Friday 18 December 2015

18. Baffled!

So I asked which Nativity character you feel most at home being.  Angel?  Mary?

Today… Joseph…

If angels are busy and Mary is undignified, then maybe the best word for Joseph is… baffled.  In the space of a very few short years he's shocked to find his fiancé pregnant and he undertakes to be father anyway.  I can't think of anything more sleep-robbing than being responsible for another human being: two of the biggest and most memorable nightmares I've had were both about becoming a dad, once in the back of a yellow VW Beetle in the Midlands.

"What?  What?!  WHAT!!!?!"  Textbook baffled.

Joseph becomes this woman's protector, this little one's protector, in ways he never thought he'd have to, perhaps in ways he never thought he was capable of.  There's not just a long perilous journey making sure no-one falls off the donkey (which may or may not have existed, a bit like Schroedinger's Donkey).  There's not just the faint feeling of failure he must get from having to lodge in a stable: he would probably blame himself for not getting there earlier while all the time making sure the journey didn't overstretch or overtire Mary, which is why they were last in.  

The BBC's Joseph.  A normal, ordinary man.  He can do it.

On top of that is the bafflement of all these other guests turning up.  And then there's the night he has a dream and God tells him to flee, to become the protector of his wife and toddler while they're asylum seekers in Egypt, not speaking the language but having gold about them, looking like foreigners to be shunned or exploited.

And Joseph rises well to the occasion.

When I was Joseph (aged about four) all I had to do was rat-a-tat-tat.  I even got that wrong.  I was perpetually baffled at the age of four.  Plus ca change…

Anyway, maybe you feel like Joseph.  A bit baffled, a bit overwhelmed, a bit Rory Williams, wondering what the next challenge is and whether you can step up to it.  The news throughout the BIble is that God takes ordinary people, nervous and nervy people, even complete char lies and he turns us into something magnificent.  You may be new to the faith and God might be asking you to do more than you ever imagined.  That's okay, that's how I feel most days when I step up to preach or lead a service or take a funeral or school assembly.  I realise I'm an adult and I look around for a more adult adult… but it's me!

Rory Williams: often baffled, never shy of stepping up.

From the timid and timorous little boy afraid of praise, to the callow and clueless student, to the long and languorous vicar typing here, it's a good job we have a God who will do with us - for us, through us - more than we can expect or imagine.  It's okay to feel like Joseph.

And you don't have to be male to be baffled, although we've cornered the market in general bamboozledness…

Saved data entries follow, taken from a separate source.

-- ==== Sys2Proof/Machine/Image.lean ====
section
/-!
DEFINITION. The Aruth image: its header, sections, records and signed manifest, and the loader's checks of them (03 R70 to
R82; 17 R370 to R375).
-/

namespace Sys2Proof.Machine

/-! ### Sections and manifest (17 R370 to R372) -/

/-- A section's entry: kind, kernel index, offset and length, with its bytes. -/
structure Section where
  index  : Nat
  kind   : Nat
  kernel : Nat
  off    : Nat
  bytes  : List Byte
  deriving DecidableEq, Repr

/-- An image as read: its bytes up to the end of the manifest. -/
structure RawImage where
  head     : List Byte
  sections : List Section
  manifest : List Byte
  total    : Nat
  deriving DecidableEq, Repr

/-- Reads an image at an address of host memory; none where its header, its version or its target is not this part's, or the
manifest does not stand where R372 says. -/
def readImage (m : List Host.Cell) (a : Nat) : Option RawImage :=
  let w (i : Nat) : Nat := leNat (readBytes m (a + i) 4)
  let n := w 8
  let man := w 12
  let total := man + 112 + 48 * (w (man + 4) + w (man + 8))
  if w 0 ≠ 0x48545241 || w 4 ≠ 0x00010001 || n = 0 || 4096 < n || man % 8 ≠ 0 || w man ≠ 0x464E414D || w (man + 12) ≠ 0 ||
      2 ^ 24 < w (man + 4) + w (man + 8) then none
  else
    let entry (i : Nat) : Section :=
      let e := 16 + 16 * i
      { index := i, kind := w e, kernel := w (e + 4), off := w (e + 8),
        bytes := if w (e + 8) + w (e + 12) ≤ total then readBytes m (a + w (e + 8)) (w (e + 12)) else [] }
    if (List.range n).any fun i => decide (total < w (24 + 16 * i) + w (28 + 16 * i)) then none
    else some { head := readBytes m a (16 + 16 * n), sections := (List.range n).map entry,
                manifest := readBytes m (a + man) (total - man), total := total }

/-- Whether two sections overlap. -/
def overlaps (a b : Section) : Bool :=
  decide (a.off < b.off + b.bytes.length) && decide (b.off < a.off + a.bytes.length)

/-- Whether a relation holds of no two members of a list. -/
def noPair {α : Type} (r : α → α → Bool) : List α → Bool
  | [] => true
  | x :: t => t.all (fun y => !r x y && !r y x) && noPair r t

/-- The code sections in increasing kernel index. -/
def codeSections (im : RawImage) : List Section :=
  (List.range 256).filterMap fun k => im.sections.find? fun e => e.kind == 1 && e.kernel == k

/-- The pages of the code sections in the manifest's order: kernel and page number (17 R372). -/
def pagesOf (im : RawImage) : List (Nat × Nat) :=
  (codeSections im).flatMap fun e => (List.range (e.bytes.length / 131072)).map fun n => (e.kernel, n)

/-- The kernel, page number and hash of a page entry of the manifest; section entries have the same form (17 R372). -/
def manEntry (im : RawImage) (i : Nat) : Nat × Nat × BitVec 256 :=
  let bs := im.manifest.drop (48 + 48 * i)
  (leNat (bs.take 4), leNat ((bs.drop 4).take 4), hashAt (bs.drop 16))

/-- Whether the manifest lists the pages and the other sections in order, the hash of the header and of every section other
than code holds, and the signature verifies under the key (17 R371, R372). -/
def manifestOk (im : RawImage) (key : List Byte) : Bool :=
  let pages := pagesOf im
  let others := im.sections.filter fun e => e.kind != 1
  let np := leNat ((im.manifest.drop 4).take 4)
  let ns := leNat ((im.manifest.drop 8).take 4)
  let signed := im.manifest.take (im.manifest.length - 64)
  np == pages.length && ns == others.length && hashAt (im.manifest.drop 16) == sha256 im.head &&
    (((List.range np).zip pages).all fun p => (manEntry im p.1).1 == p.2.1 && (manEntry im p.1).2.1 == p.2.2) &&
    (((List.range ns).zip others).all fun p =>
      let e := manEntry im (np + p.1)
      e.1 == p.2.index && e.2.1 == p.2.kind && e.2.2 == sha256 p.2.bytes) &&
    ecdsaVerifies key (sha256 signed) (im.manifest.drop (im.manifest.length - 64))

/-! ### Records (17 R373, R374) -/

/-- A kernel header; `ok` says that it keeps the limits of R374. -/
def parseHeader (bs : List Byte) : KHeader :=
  let v := leNat (bs.take 16)
  let f (lo n : Nat) : Nat := bitsOf v lo n
  let handler := if f 45 1 = 1 then some (f 96 32) else none
  { handler := handler, codeLen := f 64 32, patchLen := f 46 9, macros := f 38 7, localLen := f 22 16, bars := f 17 5,
    vregs := f 11 6,
    ok := bs.length == 16 && f 0 11 == 0 && f 55 9 == 0 && decide (f 46 9 ≤ 256) && decide (f 38 7 ≤ 64) &&
      decide (f 22 16 ≤ 32768) && f 22 16 % 256 == 0 && decide (f 17 5 ≤ 16) && decide (f 11 6 ≤ 32) && f 64 32 % 4 == 0 &&
      decide (4 ≤ f 64 32) && decide (f 64 32 ≤ 4194304) && match handler with
        | none => true
        | some h => h % 4 == 0 && decide (h < f 64 32) }
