-- ==== Sys2Proof/Machine/Enter.lean ====
section
/-!
DEFINITION. What a step of the module runs: the event at hand, a trap at a boundary, the instruction of the next core, or the
passing of a cycle (01 R22, R23; log 1); and a state that runs a given word as its first instruction (log 19).
-/

namespace Sys2Proof.Machine

/-- The trap that a member of the gang of core `id` takes before the next instruction, with the member (05 R130). -/
def trapDue (s : State) (id : Nat) : Option (Nat × Trap × Word) :=
  (gangCores s id).findSome? fun m => (boundaryNow s m).map fun t => (m, t)

/-- What is next in a state: an event, a trap, the turn of a core, or the end of the cycle. -/
inductive Work where
  | event (e : Event) (s : State)
  | trap (c : Nat) (t : Trap) (pc : Word)
  | turn (id : Nat) (t : Turn)
  | cycle
  deriving DecidableEq, Repr

/-- The work at hand in a state. -/
def workOf (s : State) : Work :=
  match s.agenda with
  | e :: rest => .event e { s with agenda := rest }
  | [] =>
    match nextCore s with
    | none => .cycle
    | some id =>
      match trapDue s id with
      | some (c, t, pc) => .trap c t pc
      | none => .turn id (turnOf s id)

/-! ### A program in place (log 19) -/

/-- A kernel of one code page at address 0. -/
def pageKernel : Kernel :=
  { header := { handler := none, codeLen := 131072, patchLen := 0, macros := 64, localLen := 32768, bars := 16, vregs := 32,
                ok := true },
    code := [], codeVa := 0, hashes := [], nLaunch := 1, groups := [], patch := [], macros := [], runs := [] }

/-- A launch of one core of that kernel, running. -/
def pageLaunch : Launch :=
  { st := .running,
    record := { ok := true, image := 0, kernel := 0, lindex := 0, entry := 0, row0 := 0, col0 := 0, rows := 1, cols := 1,
                povr := false, debug := false, levels := [], args := [], patchPtr := 0, waitAddr := 0, waitVal := 0,
                sigAddr := 0, sigAmt := 0 },
    patch := [], groups := [], origin := none, report := none, order := 0 }

/-- Context 0 with that launch, of partition 1. -/
def pageContext : Context :=
  { Context.reset with
    st := .running, tag := 1, image := { Image.reset with kernels := [(0, pageKernel)] }, launches := [(0, pageLaunch)],
    mapped := [(0, 0)] }

/-- Core 0 about to issue the word at address 0, all else as it was. -/
def Core.atZero (c : Core) (now : Nat) : Core :=
  { c with ctx := some 0, lslot := 0, group := none, lcore := 0, tag := 1, status := .running, haltReq := .none, signal := none,
           abort := none, dataErr := none, wait := .none, held := none, readyAt := now, pc := 0, md := none, frame := none,
           trapFeed := false, ops := [], rehashAt := none, gangstat := 0, leader := 0, resVregs := 32, resBars := 16,
           resLocal := 32768, resMacros := 64, retention := .awake, fatal := none }

/-- The frame of the code page. -/
def pageFrame : Nat := 2 ^ 30

/-- Tables at address 0 that map address 0 to the frame, executable and checked. -/
def pageTables (s : State) : State :=
  let s1 := (List.range 5).foldl (fun q l => writeEntry q (512 * l) (512 * (l + 1) + 1)) s
  writeEntry s1 2560 (leafEntry 0 pageFrame false false true false true false 1 1)

end Sys2Proof.Machine
end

A baffled woman, yesterday.

Who have you cast yourself as so far?  

Whichever of those you cast yourself as, you can cast yourself into God's hands this Christmas, cast yourself into the everlasting arms of the one whose love is deeper than time and who himself moved heaven and earth to be here on earth with us.  You can cast your burdens onto Jesus, because he really does care for you.  And you can cast your worries and dreams for the year ahead - whatever angelic errands, Marian indignities and baffling responsibilities it may involve - into the lap of God, and let him catch you and carry you, help you and hold you, love you and lift you.  

Or else what point is there in his coming down at all?